Ridge announces border security upgrades

April 1, 2002
Better security is needed at the United States-Mexico border, said Homeland Security Director Tom Ridge during a recent meeting in Mexico City, Mexico.

Better security is needed at the United States-Mexico border, said Homeland Security Director Tom Ridge during a recent meeting in Mexico City, Mexico. He said the border long ago outgrew the way it is managed, and it is important to find ways to create a smart, secure, friendly, 21st-century border.

Ridge met with Mexican officials to discuss a border management agreement similar to the one reached with Canada in December 2001, according to Associated Press reports. Computer technology would create a kind of international E-Zpass for lawful commerce. This electronic pass, which would identify containerized cargo and the shuttle drivers handling it, would free border guards and inspectors to concentrate more closely on suspicious people and goods.

Most importantly, the electronic pass should significantly reduce border-crossing delays. It currently takes two hours or more to cross at many US-Mexico border points. Officials on both sides of the border complain that tighter security has slowed the flow of commerce between the United States and Mexico.

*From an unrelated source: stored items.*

-- ==== Sys2Proof/Syntax.lean ====
section
/-! DEFINITION. The syntax: typed bodies of the instruction words of each format group, the clause header, and the one
inductive `Instr` with a constructor for every row of spec/opcode_table.json. -/

namespace Sys2Proof

/-- The fields every instruction word has (Table 3-1), operands already named. -/
structure Body where
  grd : Guard := .always
  fs : BitVec 4 := 0
  d : Operand := .unused
  a : Operand := .unused
  b : Operand := .unused
  c : Operand := .unused
  fl : Bool := false
  ru : Bool := false
  mod3 : BitVec 3 := 0
  imm : BitVec 32 := 0
deriving DecidableEq, Repr

/-- Group S (Table 3-5). -/
structure SBody extends Body where
  sysreg : BitVec 12 := 0
deriving DecidableEq, Repr

/-- Group V (Table 3-6). -/
structure VBody extends Body where
  fs2 : BitVec 4 := 0
  sel : BitVec 6 := 0
  subop : BitVec 6 := 0
  lut : BitVec 8 := 0
deriving DecidableEq, Repr

/-- Group L (Table 3-8). -/
structure LBody extends Body where
  seg : BitVec 4 := 0
  scope : BitVec 3 := 0
  hint : BitVec 2 := 0
  opx : BitVec 7 := 0
  qn : BitVec 5 := 0
  sz : BitVec 3 := 0
deriving DecidableEq, Repr

/-- Group M (Table 3-10). -/
structure MBody extends Body where
  kf : BitVec 8 := 0
  aux : BitVec 8 := 0
deriving DecidableEq, Repr

/-- Group X (Table 3-11); the function code is the constructor. -/
structure XBody extends Body where
  ch : BitVec 3 := 0
deriving DecidableEq, Repr

/-- A clause header without its marker and terminal code (Table 3-12). -/
structure Header where
  len : BitVec 4 := 1
  wait : BitVec 12 := 0
  setA : BitVec 4 := 15
  setB : BitVec 4 := 15
  safe : Bool := false
  spix : BitVec 12 := 0
  tgta : BitVec 16 := 0
  tgtb : BitVec 16 := 0
  join : BitVec 16 := 0
deriving DecidableEq, Repr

Business activity across the border has tripled since adoption of the North American Free Trade Agreement in 1994. Under that treaty, the border is to be fully opened in June to truck traffic between the United States and Mexico.

Other changes in border security also are planned. More than 1,500 National Guard troops are being deployed along US borders with Canada and Mexico. Ridge said that he plans to integrate the tangle of US agencies that supervise the borders and harmonize their work with their Mexican counterparts.